» **WHAT THE TASK REQUIRES**
Below is a listing. Quote from it, exactly, the lines from the one containing "(eq : (s.hold.reservation" down to the one containing "have recorded : Edits", both ends included, and nothing else.

━━━━━━━━━━

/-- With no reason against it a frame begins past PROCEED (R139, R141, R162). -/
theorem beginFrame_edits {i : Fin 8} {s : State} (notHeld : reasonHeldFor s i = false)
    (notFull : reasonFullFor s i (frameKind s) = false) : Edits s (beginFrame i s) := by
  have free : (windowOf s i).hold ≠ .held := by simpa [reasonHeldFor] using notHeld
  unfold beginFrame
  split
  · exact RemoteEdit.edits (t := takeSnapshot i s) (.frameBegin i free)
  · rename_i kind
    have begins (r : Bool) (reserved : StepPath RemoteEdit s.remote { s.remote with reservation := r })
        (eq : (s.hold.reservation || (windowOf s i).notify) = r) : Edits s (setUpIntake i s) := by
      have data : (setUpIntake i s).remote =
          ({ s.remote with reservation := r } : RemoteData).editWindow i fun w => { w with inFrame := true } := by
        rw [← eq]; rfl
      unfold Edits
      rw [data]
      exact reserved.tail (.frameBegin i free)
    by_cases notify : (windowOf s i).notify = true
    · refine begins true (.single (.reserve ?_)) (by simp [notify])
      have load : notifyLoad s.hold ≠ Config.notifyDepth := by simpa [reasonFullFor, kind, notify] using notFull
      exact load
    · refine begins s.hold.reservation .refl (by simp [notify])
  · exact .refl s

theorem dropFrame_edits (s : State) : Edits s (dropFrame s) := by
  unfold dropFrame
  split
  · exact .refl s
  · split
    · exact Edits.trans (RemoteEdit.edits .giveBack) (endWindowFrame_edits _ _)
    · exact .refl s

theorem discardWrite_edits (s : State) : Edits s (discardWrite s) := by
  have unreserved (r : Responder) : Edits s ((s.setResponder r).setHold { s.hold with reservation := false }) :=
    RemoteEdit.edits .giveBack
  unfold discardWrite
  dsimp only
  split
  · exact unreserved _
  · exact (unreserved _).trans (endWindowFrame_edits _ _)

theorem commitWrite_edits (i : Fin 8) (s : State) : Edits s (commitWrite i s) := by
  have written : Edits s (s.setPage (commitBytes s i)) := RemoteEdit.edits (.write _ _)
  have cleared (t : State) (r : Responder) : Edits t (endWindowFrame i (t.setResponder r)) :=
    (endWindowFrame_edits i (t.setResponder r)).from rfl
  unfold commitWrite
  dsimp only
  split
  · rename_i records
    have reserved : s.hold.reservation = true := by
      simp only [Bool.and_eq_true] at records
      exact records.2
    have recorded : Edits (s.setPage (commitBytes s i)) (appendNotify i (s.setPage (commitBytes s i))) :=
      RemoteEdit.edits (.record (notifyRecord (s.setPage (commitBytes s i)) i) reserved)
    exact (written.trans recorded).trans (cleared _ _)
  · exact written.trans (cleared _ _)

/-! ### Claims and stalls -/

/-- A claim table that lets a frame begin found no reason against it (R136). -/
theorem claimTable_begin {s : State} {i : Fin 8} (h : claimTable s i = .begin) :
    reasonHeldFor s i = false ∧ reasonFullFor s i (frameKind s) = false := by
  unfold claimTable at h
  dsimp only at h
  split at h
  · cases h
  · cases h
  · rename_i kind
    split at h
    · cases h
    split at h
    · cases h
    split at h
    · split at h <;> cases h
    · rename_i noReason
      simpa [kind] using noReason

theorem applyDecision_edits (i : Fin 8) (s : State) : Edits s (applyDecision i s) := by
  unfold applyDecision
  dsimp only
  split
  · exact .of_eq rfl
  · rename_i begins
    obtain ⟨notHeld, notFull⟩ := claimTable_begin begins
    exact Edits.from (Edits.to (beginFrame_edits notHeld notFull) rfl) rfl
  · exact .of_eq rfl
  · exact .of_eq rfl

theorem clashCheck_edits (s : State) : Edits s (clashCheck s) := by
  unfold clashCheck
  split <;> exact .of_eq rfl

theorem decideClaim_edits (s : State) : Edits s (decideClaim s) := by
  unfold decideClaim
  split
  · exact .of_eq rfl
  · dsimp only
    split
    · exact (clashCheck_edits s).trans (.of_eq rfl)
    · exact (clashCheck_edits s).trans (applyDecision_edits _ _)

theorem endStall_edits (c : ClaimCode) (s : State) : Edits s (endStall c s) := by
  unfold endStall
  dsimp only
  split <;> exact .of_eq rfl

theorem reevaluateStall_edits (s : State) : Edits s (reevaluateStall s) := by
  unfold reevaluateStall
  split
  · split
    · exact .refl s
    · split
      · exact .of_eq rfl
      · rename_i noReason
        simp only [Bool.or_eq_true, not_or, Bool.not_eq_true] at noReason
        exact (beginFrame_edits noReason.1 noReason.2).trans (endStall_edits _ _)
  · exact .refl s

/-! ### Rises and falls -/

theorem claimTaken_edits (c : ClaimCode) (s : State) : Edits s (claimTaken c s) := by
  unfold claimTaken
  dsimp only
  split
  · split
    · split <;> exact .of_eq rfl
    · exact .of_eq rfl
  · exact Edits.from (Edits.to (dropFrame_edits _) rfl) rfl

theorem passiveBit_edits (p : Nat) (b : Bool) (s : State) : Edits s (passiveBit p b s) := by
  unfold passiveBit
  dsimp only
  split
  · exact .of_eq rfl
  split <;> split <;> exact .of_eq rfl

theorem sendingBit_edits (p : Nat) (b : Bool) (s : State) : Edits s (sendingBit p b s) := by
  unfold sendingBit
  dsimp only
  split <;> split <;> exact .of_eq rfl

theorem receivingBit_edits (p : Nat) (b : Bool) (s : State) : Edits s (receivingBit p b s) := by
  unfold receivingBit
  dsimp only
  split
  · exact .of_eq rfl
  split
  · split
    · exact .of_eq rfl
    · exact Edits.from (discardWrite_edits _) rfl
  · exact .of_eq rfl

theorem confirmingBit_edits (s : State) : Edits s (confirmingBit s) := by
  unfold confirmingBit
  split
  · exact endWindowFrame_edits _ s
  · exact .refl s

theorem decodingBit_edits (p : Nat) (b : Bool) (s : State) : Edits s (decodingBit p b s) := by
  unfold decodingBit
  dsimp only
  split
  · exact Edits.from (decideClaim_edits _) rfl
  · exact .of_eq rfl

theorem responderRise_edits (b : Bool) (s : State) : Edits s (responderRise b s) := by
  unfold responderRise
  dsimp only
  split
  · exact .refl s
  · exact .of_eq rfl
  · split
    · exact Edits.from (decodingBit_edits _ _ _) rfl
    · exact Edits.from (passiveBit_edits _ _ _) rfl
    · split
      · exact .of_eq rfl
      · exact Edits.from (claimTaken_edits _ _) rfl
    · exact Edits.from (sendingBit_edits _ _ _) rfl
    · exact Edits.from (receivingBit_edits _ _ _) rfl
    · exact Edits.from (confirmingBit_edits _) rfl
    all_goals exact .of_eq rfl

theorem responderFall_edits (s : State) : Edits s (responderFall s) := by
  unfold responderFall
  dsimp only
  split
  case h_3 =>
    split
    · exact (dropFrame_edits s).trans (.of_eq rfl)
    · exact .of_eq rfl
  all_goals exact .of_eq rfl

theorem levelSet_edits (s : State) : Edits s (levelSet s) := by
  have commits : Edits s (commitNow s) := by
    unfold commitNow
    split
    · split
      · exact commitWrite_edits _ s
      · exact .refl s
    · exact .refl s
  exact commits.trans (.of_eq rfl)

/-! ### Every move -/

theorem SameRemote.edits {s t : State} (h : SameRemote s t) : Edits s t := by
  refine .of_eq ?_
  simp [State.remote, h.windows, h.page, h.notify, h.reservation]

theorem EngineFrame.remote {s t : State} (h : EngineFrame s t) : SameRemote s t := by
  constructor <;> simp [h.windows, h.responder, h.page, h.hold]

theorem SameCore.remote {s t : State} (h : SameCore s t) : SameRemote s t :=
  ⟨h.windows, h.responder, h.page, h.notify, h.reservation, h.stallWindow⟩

━━━━━━━━━━

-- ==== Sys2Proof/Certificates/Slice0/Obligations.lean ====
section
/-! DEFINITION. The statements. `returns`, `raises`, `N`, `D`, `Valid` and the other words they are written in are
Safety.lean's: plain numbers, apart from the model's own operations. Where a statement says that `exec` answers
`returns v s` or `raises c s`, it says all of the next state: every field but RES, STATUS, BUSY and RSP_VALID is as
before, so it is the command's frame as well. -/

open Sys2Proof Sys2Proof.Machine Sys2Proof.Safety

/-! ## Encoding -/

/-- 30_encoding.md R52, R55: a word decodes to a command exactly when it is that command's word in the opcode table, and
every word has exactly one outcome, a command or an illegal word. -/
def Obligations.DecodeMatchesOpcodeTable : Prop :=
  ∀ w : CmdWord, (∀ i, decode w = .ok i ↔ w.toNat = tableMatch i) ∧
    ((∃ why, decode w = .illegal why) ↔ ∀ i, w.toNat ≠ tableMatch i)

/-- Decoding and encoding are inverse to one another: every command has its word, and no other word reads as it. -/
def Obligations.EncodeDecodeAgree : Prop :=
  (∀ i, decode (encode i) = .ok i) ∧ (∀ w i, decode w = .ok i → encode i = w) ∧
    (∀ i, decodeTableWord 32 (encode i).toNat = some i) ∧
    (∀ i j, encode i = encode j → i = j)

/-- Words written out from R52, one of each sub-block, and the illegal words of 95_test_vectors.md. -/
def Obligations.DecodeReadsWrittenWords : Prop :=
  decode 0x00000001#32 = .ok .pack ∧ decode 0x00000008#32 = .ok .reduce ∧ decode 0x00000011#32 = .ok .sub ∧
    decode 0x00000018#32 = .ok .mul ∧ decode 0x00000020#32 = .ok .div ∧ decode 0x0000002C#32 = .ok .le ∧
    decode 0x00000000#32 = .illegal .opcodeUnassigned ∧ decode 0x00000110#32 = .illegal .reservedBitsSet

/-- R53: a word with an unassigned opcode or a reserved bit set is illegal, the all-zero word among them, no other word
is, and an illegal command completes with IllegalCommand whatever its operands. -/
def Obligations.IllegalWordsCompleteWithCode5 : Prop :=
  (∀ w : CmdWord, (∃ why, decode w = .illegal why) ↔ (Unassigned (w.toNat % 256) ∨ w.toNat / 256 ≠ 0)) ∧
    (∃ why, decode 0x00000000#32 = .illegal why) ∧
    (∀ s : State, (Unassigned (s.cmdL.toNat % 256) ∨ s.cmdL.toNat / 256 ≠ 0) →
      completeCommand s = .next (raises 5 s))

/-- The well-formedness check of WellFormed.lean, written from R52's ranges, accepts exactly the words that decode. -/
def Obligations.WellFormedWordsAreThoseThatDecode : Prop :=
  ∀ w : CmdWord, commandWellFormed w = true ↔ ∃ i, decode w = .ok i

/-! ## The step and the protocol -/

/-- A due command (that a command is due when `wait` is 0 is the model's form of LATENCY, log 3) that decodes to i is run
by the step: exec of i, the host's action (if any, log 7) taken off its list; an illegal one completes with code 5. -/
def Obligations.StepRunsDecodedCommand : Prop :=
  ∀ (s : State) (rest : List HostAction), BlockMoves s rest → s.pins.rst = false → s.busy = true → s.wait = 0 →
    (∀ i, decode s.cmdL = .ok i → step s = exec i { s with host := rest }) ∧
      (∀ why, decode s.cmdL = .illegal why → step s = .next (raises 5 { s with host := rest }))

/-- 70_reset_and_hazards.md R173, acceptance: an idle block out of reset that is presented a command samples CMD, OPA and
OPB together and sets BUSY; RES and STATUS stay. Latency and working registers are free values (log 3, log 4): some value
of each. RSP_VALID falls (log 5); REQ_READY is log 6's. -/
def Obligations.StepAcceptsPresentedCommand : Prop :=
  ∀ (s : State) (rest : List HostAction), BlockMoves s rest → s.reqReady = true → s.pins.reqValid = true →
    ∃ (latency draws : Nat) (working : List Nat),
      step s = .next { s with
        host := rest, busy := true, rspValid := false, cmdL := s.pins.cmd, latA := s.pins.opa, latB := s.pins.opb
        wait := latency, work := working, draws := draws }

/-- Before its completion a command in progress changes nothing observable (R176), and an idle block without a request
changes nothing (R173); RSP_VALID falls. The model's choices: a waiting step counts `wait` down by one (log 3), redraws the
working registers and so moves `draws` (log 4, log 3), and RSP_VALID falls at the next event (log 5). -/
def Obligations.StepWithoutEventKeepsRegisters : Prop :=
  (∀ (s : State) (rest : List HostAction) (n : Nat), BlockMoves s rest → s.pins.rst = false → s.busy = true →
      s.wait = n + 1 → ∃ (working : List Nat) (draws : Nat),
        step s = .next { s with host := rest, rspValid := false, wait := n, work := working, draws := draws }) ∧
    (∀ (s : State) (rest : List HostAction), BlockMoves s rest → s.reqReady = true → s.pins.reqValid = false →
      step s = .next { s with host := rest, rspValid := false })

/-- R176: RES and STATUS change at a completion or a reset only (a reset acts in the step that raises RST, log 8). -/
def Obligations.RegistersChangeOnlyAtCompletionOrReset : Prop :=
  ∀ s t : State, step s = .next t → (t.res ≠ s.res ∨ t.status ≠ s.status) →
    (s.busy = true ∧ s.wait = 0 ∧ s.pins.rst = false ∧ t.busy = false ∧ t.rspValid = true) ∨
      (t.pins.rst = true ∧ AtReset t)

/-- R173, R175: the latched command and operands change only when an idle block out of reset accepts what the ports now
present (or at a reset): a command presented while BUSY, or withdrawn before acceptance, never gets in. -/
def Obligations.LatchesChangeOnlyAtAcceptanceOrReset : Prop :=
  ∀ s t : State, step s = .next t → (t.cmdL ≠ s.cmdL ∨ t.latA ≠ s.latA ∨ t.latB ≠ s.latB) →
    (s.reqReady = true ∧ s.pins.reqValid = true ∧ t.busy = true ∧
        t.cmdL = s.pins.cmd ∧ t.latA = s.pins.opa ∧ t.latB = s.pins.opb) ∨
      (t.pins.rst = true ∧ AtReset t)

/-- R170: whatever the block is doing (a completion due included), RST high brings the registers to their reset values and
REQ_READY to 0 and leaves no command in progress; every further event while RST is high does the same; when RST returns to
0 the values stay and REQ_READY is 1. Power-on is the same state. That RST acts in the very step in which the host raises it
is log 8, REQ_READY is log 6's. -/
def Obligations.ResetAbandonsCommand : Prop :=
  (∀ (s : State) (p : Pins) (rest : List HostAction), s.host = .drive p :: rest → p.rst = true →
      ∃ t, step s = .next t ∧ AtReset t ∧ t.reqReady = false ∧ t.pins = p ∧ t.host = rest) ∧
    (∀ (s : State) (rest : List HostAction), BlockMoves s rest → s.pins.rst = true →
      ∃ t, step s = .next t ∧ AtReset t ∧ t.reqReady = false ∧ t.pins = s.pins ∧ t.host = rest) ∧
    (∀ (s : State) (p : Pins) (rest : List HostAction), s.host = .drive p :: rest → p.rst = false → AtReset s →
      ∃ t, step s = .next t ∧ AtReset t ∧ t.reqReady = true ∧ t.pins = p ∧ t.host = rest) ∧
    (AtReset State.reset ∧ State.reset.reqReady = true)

━━━━━━━━━━

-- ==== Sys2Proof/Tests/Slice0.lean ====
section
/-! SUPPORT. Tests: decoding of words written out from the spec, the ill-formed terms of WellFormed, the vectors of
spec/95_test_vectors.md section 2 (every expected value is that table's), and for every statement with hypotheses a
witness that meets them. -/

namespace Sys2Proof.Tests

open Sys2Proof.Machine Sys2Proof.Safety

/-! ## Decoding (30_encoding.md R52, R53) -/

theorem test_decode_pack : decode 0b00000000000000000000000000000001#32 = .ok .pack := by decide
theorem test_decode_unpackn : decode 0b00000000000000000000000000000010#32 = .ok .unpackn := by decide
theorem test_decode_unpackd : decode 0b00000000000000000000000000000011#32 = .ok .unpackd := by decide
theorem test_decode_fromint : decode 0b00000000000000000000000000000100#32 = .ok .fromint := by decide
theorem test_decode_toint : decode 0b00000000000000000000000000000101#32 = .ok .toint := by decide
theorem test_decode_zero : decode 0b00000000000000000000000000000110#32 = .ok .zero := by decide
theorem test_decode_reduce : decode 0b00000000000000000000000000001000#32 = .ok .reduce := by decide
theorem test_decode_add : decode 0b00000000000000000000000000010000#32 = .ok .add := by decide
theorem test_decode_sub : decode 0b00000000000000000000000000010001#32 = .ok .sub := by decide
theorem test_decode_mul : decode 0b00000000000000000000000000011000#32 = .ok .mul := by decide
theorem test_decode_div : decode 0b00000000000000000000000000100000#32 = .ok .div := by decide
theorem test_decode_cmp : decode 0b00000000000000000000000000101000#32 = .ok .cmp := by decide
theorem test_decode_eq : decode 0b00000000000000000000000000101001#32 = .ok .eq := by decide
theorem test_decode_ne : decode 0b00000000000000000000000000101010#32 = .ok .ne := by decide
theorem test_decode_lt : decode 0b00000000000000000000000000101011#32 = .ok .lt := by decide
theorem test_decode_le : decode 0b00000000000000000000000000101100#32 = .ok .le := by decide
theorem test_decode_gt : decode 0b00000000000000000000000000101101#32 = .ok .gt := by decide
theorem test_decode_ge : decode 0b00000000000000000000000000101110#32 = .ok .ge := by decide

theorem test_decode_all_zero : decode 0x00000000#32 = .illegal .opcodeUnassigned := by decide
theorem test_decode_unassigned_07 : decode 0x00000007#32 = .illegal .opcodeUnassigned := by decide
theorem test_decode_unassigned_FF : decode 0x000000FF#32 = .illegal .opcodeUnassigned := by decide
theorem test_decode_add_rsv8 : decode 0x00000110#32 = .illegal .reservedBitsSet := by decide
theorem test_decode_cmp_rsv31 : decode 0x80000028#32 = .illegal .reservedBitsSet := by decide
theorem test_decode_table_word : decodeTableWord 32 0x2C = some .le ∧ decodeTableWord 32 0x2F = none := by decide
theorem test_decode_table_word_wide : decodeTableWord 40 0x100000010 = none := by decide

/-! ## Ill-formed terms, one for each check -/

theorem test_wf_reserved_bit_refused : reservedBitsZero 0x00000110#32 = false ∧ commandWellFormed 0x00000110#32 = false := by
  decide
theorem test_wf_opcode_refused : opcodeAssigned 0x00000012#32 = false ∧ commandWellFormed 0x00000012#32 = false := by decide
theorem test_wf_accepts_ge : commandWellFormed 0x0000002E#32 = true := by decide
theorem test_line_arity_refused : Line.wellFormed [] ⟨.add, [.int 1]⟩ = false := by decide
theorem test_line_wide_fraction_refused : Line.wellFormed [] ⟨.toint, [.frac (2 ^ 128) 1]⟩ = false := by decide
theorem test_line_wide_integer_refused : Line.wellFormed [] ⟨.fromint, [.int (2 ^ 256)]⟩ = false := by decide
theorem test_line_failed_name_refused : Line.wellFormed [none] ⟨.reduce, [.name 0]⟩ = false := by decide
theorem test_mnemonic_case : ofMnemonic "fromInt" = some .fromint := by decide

━━━━━━━━━━

» **RESULT BELOW**
        (eq : (s.hold.reservation || (windowOf s i).notify) = r) : Edits s (setUpIntake i s) := by
      have data : (setUpIntake i s).remote =
          ({ s.remote with reservation := r } : RemoteData).editWindow i fun w => { w with inFrame := true } := by
        rw [← eq]; rfl
      unfold Edits
      rw [data]
      exact reserved.tail (.frameBegin i free)
    by_cases notify : (windowOf s i).notify = true
    · refine begins true (.single (.reserve ?_)) (by simp [notify])
      have load : notifyLoad s.hold ≠ Config.notifyDepth := by simpa [reasonFullFor, kind, notify] using notFull
      exact load
    · refine begins s.hold.reservation .refl (by simp [notify])
  · exact .refl s

theorem dropFrame_edits (s : State) : Edits s (dropFrame s) := by
  unfold dropFrame
  split
  · exact .refl s
  · split
    · exact Edits.trans (RemoteEdit.edits .giveBack) (endWindowFrame_edits _ _)
    · exact .refl s

theorem discardWrite_edits (s : State) : Edits s (discardWrite s) := by
  have unreserved (r : Responder) : Edits s ((s.setResponder r).setHold { s.hold with reservation := false }) :=
    RemoteEdit.edits .giveBack
  unfold discardWrite
  dsimp only
  split
  · exact unreserved _
  · exact (unreserved _).trans (endWindowFrame_edits _ _)

theorem commitWrite_edits (i : Fin 8) (s : State) : Edits s (commitWrite i s) := by
  have written : Edits s (s.setPage (commitBytes s i)) := RemoteEdit.edits (.write _ _)
  have cleared (t : State) (r : Responder) : Edits t (endWindowFrame i (t.setResponder r)) :=
    (endWindowFrame_edits i (t.setResponder r)).from rfl
  unfold commitWrite
  dsimp only
  split
  · rename_i records
    have reserved : s.hold.reservation = true := by
      simp only [Bool.and_eq_true] at records
      exact records.2
    have recorded : Edits (s.setPage (commitBytes s i)) (appendNotify i (s.setPage (commitBytes s i))) :=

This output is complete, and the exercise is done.